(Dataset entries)
-- ==== Sys2Proof/Machine/Table.lean ====
section
/-! DEFINITION. The requests of chapter The Load Table: ADMIT, AMEND, RETIRE, LOOKUP, LIST, PIN and ALIAS
(R29 to R47), with NOTICES (R67). The ends of the orders they send are in Home.lean. -/

namespace Sys2Proof.Machine

/-! ### ADMIT -/

/-- The form of an ADMIT (R29, rank 1). -/
def admitOk (rating : Nat) (r : AdmitReq) : Bool :=
  r.tag != 0 && localListOk rating r.locals && peerListOk r.peers && r.prio.getD 1 ≤ 3 &&
    (match r.watch with | some w => watchPolicyOk w | none => true) &&
    cyclePolicyOk (r.cycle.getD defaultCyclePolicy)

/-- Whether a record holds what an ADMIT carries once defaults are filled in (R30). -/
def admitRepeats (r : AdmitReq) (l : Load) : Bool :=
  sameEntries l.locals r.locals && sameEntries l.peers r.peers && l.prio = r.prio.getD 1 &&
    l.pop = r.pop.getD .last && l.watchPolicy = r.watch && l.cyclePolicy = r.cycle.getD defaultCyclePolicy

/-- The record that an ADMIT is a repeat of (R30). -/
def State.repeated (s : State) (r : AdmitReq) : Option Load :=
  if r.expectedNone then none
  else match s.slotOfTag r.tag with
    | some i =>
      match s.load i with
      | some l => if admitRepeats r l then some l else none
      | none => none
    | none => none

/-- The lowest-numbered empty slot (R22). -/
def State.emptySlot (s : State) : Option Nat := slotNumbers.find? fun i => (s.load i).isNone

/-- The record that an ADMIT creates (R31, R32). -/
def newLoad (r : AdmitReq) (revision : Nat) : Load :=
  { tag := r.tag, revision := revision, locals := r.locals, peers := r.peers, prio := r.prio.getD 1,
    pop := r.pop.getD .last, wantedOn := r.pop.getD .last = .on, watchPolicy := r.watch,
    cyclePolicy := r.cycle.getD defaultCyclePolicy, aliases := [], pinned := false,
    state := if r.peers.isEmpty then .unpowered else .admitting, qReason := none, strikes := 0, notices := 0,
    staged := none, postCycleBoot := false, awaiting := false, lastOutcome := none, powerTime := none,
    startRestored := false, watch := Watch.stopped, order := none, amendSeq := none }

/-- A passed ADMIT: the claim, the record, and for a dual-corded load the BIND (R29, R31, R32). -/
def State.admitInto (s : State) (i : Nat) (r : AdmitReq) : State × Reply :=
  let c := nextRevision (s.slot i).counter
  let s := (s.take r.locals (.bound i)).setSlot i { counter := c, load := some (newLoad r c) }
  if r.peers.isEmpty then s.ok else (s.sendBind i .admission r.peers, .held i)

/-- ADMIT, ranks 4 to 6 (R29). -/
def State.admitNew (s : State) (r : AdmitReq) : State × Reply :=
  match s.emptySlot with
  | none => (s, .plain .tableFull)
  | some i =>
    if !r.peers.isEmpty && !s.linkUp then (s, .plain .peerDown)
    else match s.claimFails r.locals false with
      | some f => (s, .plain f.status)
      | none => s.admitInto i r

/-- ADMIT, judged by its ranks (R29, R30). -/
def State.admitLoad (s : State) (r : AdmitReq) : State × Reply :=
  if !admitOk s.rating r then (s, .plain .badRequest)
  else match s.repeated r with
    | some l => if l.state = .admitting || l.state = .retiring then (s, .plain .busy) else s.ok
    | none => if (s.resolve r.tag).isSome then (s, .plain .tagInUse) else s.admitNew r

/-- ADMIT (R29). -/
def execAdmit (t : Nat) (body : Body AdmitReq) (s : State) : Host.Outcome State Fault Refusal :=
  ((s.advance t).request .admitLoad body State.admitLoad).done

/-! ### AMEND -/

/-- The form of an AMEND (R34, rank 1): a named policy value without a code of R25's is out of range. -/
def amendOk (rating : Nat) (r : AmendReq) : Bool :=
  (match r.locals with | some es => localListOk rating es | none => true) &&
    (match r.peers with | some es => peerListOk es && r.locals.isNone && policyEmpty r.policy | none => true) &&
    policyChangeOk r.policy && (r.locals.isSome || r.peers.isSome || !policyEmpty r.policy) && !r.undefinedCode

/-- The staging condition (R38). -/
def Load.stages (l : Load) : Bool :=
  l.state = .cycling || (l.state = .on && l.watch.sub = .boot && l.postCycleBoot)

/-- Whether an AMEND carries a local list whose outlet set differs, or a peer list (R34, rank 4). -/
def amendMovesOutlets (r : AmendReq) (l : Load) : Bool :=
  r.peers.isSome || (match r.locals with | some es => !sameOutlets l.locals es | none => false)

/-- Whether an AMEND carries a strike threshold below the present count (R34, rank 6). -/
def amendBelowStrikes (r : AmendReq) (l : Load) : Bool :=
  match r.policy.cycle with
  | some c => c.threshold < l.strikes
  | none => false

/-- Whether an AMEND carries a peer list that differs from the present one. -/
def amendMovesPeers (r : AmendReq) (l : Load) : Bool :=
  match r.peers with
  | some es => !sameEntries l.peers es
  | none => false

/-- The refusal of an AMEND by ranks 1 to 7 (R34). -/
def State.amendFails (s : State) (r : AmendReq) (l : Load) : Option Status :=
  if !amendOk s.rating r then some .badRequest
  else if l.state = .admitting || l.state = .retiring then some .wrongState
  else if l.awaiting && (r.locals.isSome || r.peers.isSome) then some .busy
  else if amendMovesOutlets r l && l.state != .unpowered then some .wrongState
  else if r.locals.isSome && l.stages then some .wrongState
  else if l.state = .quarantined && amendBelowStrikes r l then some .wrongState
  else if amendMovesPeers r l && !s.linkUp then some .peerDown
  else none

/-- The peer-list sequence begins with an UNBIND, or with a BIND where there is nothing lent (R36). -/
def State.amendPeers (s : State) (i : Nat) (l : Load) (es : List OutletRes) : State × Reply :=
  let s := s.modLoad i fun l => { l with amendSeq := some { carried := es, before := l.peers } }
  if l.peers.isEmpty then ((s.moveTo i .admitting).sendBind i .amendment es, .held i)
  else ((s.moveTo i .retiring).sendUnbind i .amendment, .held i)

/-- The policy fields of an AMEND are applied at once, the revision incremented, and the answer is DONE
(R27, R35, R37). -/
def State.amendApply (s : State) (i : Nat) (r : AmendReq) : State × Reply :=
  ((s.modLoad i fun l => Load.applied l r.policy true s.now).bumpRevision i).ok

/-- A passed AMEND is carried out (R35 to R38). -/
def State.amendRun (s : State) (i : Nat) (l : Load) (r : AmendReq) : State × Reply :=
  match r.peers with
  | some es => if sameEntries l.peers es then (s.bumpRevision i).ok else s.amendPeers i l es
  | none =>
    if l.stages then
      (s.modLoad i fun l => { l with staged := some r.policy }, .answer .staged (.revision l.revision))
    else
      match r.locals with
      | some es =>
        match s.exchange i l.locals es with
        | .ok s' => s'.amendApply i r
        | .error st => (s, .plain st)
      | none => s.amendApply i r

/-- AMEND, judged by its ranks (R34). -/
def State.amend (s : State) (r : AmendReq) : State × Reply :=
  s.namedExpecting r.tag r.expected fun i l =>
    match s.amendFails r l with
    | some st => (s, .plain st)
    | none => s.amendRun i l r

/-- AMEND (R34). -/
def execAmend (t : Nat) (body : Body AmendReq) (s : State) : Host.Outcome State Fault Refusal :=
  ((s.advance t).request .amend body State.amend).done

/-! ### RETIRE -/

/-- The slot becomes empty, its counter keeping its value (R22). -/
def State.emptyOut (s : State) (i : Nat) : State := s.setSlot i { s.slot i with load := none }

/-- The removal of a record (R41). -/
def State.removeLoad (s : State) (i : Nat) : State :=
  ((s.releaseOutlets (s.localsOf i)).dropVictim (.slot i)).emptyOut i

/-- The refusal of a RETIRE (R40). A pinned record in ADMITTING or RETIRING is refused PINNED by the rank order,
where R33 says WRONG_STATE: the model's choice (log 33). -/
def State.retireFails (s : State) (l : Load) : Option Status :=
  if l.pinned then some .pinned
  else if l.awaiting then some .busy
  else if l.state != .unpowered && l.state != .shed && l.state != .quarantined then some .wrongState
  else if l.outlets.any fun n => !(s.outlet n).settledOpen then some .wrongState
  else none

/-- A passed RETIRE is carried out (R41, R42). Queue entries that a QUARANTINED load still has stay in RETIRING, and are
withdrawn by the release at the removal (R124, R129): the model's reading against R33 and R42 (log 34). -/
def State.retireRun (s : State) (i : Nat) (l : Load) : State × Reply :=
  if l.peers.isEmpty then (s.removeLoad i).ok
  else if s.linkUp then (((s.unshedLoad i).moveTo i .retiring).sendUnbind i .retire, .held i)
  else (s.removeLoad i, .plain .peerDown)

/-- RETIRE, judged by its ranks (R40). -/
def State.retire (s : State) (r : RetireReq) : State × Reply :=
  s.namedExpecting r.tag r.expected fun i l =>
    match s.retireFails l with
    | some st => (s, .plain st)
    | none => s.retireRun i l

/-- RETIRE (R40). -/
def execRetire (t : Nat) (body : Body RetireReq) (s : State) : Host.Outcome State Fault Refusal :=
  ((s.advance t).request .retire body State.retire).done

/-! ### LOOKUP, LIST and NOTICES -/

/-- LOOKUP of a tag (R43). -/
def State.lookup (s : State) (tag : Tag) : State × Reply :=
  s.named tag fun i l => (s, .answer .done (s.lookupBody i l))

/-- LOOKUP (R43). -/
def execLookup (t : Nat) (body : Body Tag) (s : State) : Host.Outcome State Fault Refusal :=
  ((s.advance t).request .lookup body State.lookup).done

/-- LIST from a slot (R44). -/
def State.list (s : State) (first : Nat) : State × Reply :=
  if first < 40 then (s, .answer .done (s.listBody first)) else (s, .plain .badRequest)

/-- LIST (R44). -/
def execList (t : Nat) (body : Body Nat) (s : State) : Host.Outcome State Fault Refusal :=
  ((s.advance t).request .list body State.list).done

/-- NOTICES: the sets of the loads returned are emptied in the step of the answer (R67). -/
def State.readNotices (s : State) (_ : Unit) : State × Reply :=
  ((s.noticed.take 8).foldl (fun s i => s.modLoad i fun l => { l with notices := 0 }) s,
   .answer .done s.noticesBody)

/-- NOTICES (R67). -/
def execNotices (t : Nat) (body : Body Unit) (s : State) : Host.Outcome State Fault Refusal :=
  ((s.advance t).request .notices body State.readNotices).done

/-! ### PIN and ALIAS -/

/-- Every gate whose branch's head the load owns is to be judged (R121). -/
def State.headsDue (s : State) (i : Nat) : State :=
  branchNumbers.foldl
    (fun s b =>
      match s.head b with
      | some e => if e.owner = .bound i then s.gateDue b else s
      | none => s) s

/-- PIN of a load (R45). -/
def State.pin (s : State) (tag : Tag) : State × Reply :=
  s.named tag fun i l =>
    if l.state = .cycling then (s, .plain .wrongState)
    else if l.pinned then s.ok
    else ((s.setLoad i { l with pinned := true }).headsDue i).ok

/-- PIN (R45). -/
def execPin (t : Nat) (body : Body Tag) (s : State) : Host.Outcome State Fault Refusal :=
  ((s.advance t).request .pin body State.pin).done

/-- ALIAS add, judged by its ranks (R46). -/
def State.addAlias (s : State) (r : TagPair) : State × Reply :=
  s.named r.tag fun i l =>
    if r.other = 0 then (s, .plain .badRequest)
    else if l.state = .retiring then (s, .plain .wrongState)
    else if (s.resolve r.other).isSome then (s, .plain .tagInUse)
    else if Config.aliasMax ≤ s.aliasCount ∨ 3 ≤ l.aliases.length then (s, .plain .tableFull)
    else (s.setLoad i { l with aliases := l.aliases ++ [r.other] }).ok

/-- ALIAS add (R46). -/
def execAliasAdd (t : Nat) (body : Body TagPair) (s : State) : Host.Outcome State Fault Refusal :=
  ((s.advance t).request .aliases body State.addAlias).done

/-- ALIAS remove (R47). -/
def State.removeAlias (s : State) (r : TagPair) : State × Reply :=
  s.named r.tag fun i l =>
    if l.state = .retiring then (s, .plain .wrongState)
    else if !l.aliases.contains r.other then (s, .plain .unknownTag)
    else (s.setLoad i { l with aliases := l.aliases.filter fun a => a != r.other }).ok

/-- ALIAS remove (R47). -/
def execAliasRemove (t : Nat) (body : Body TagPair) (s : State) : Host.Outcome State Fault Refusal :=
  ((s.advance t).request .aliases body State.removeAlias).done

end Sys2Proof.Machine
end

# Task requirements
Could you please copy the lines above exactly, beginning at the first and ending at the line that contains "cyclePolicy := r.cycle.getD"?

# Solution to this task
-- ==== Sys2Proof/Machine/Table.lean ====
section
/-! DEFINITION. The requests of chapter The Load Table: ADMIT, AMEND, RETIRE, LOOKUP, LIST, PIN and ALIAS
(R29 to R47), with NOTICES (R67). The ends of the orders they send are in Home.lean. -/

namespace Sys2Proof.Machine

/-! ### ADMIT -/

/-- The form of an ADMIT (R29, rank 1). -/
def admitOk (rating : Nat) (r : AdmitReq) : Bool :=
  r.tag != 0 && localListOk rating r.locals && peerListOk r.peers && r.prio.getD 1 ≤ 3 &&
    (match r.watch with | some w => watchPolicyOk w | none => true) &&
    cyclePolicyOk (r.cycle.getD defaultCyclePolicy)

/-- Whether a record holds what an ADMIT carries once defaults are filled in (R30). -/
def admitRepeats (r : AdmitReq) (l : Load) : Bool :=
  sameEntries l.locals r.locals && sameEntries l.peers r.peers && l.prio = r.prio.getD 1 &&
    l.pop = r.pop.getD .last && l.watchPolicy = r.watch && l.cyclePolicy = r.cycle.getD defaultCyclePolicy

/-- The record that an ADMIT is a repeat of (R30). -/
def State.repeated (s : State) (r : AdmitReq) : Option Load :=
  if r.expectedNone then none
  else match s.slotOfTag r.tag with
    | some i =>
      match s.load i with
      | some l => if admitRepeats r l then some l else none
      | none => none
    | none => none

/-- The lowest-numbered empty slot (R22). -/
def State.emptySlot (s : State) : Option Nat := slotNumbers.find? fun i => (s.load i).isNone

/-- The record that an ADMIT creates (R31, R32). -/
def newLoad (r : AdmitReq) (revision : Nat) : Load :=
  { tag := r.tag, revision := revision, locals := r.locals, peers := r.peers, prio := r.prio.getD 1,
    pop := r.pop.getD .last, wantedOn := r.pop.getD .last = .on, watchPolicy := r.watch,
    cyclePolicy := r.cycle.getD defaultCyclePolicy, aliases := [], pinned := false,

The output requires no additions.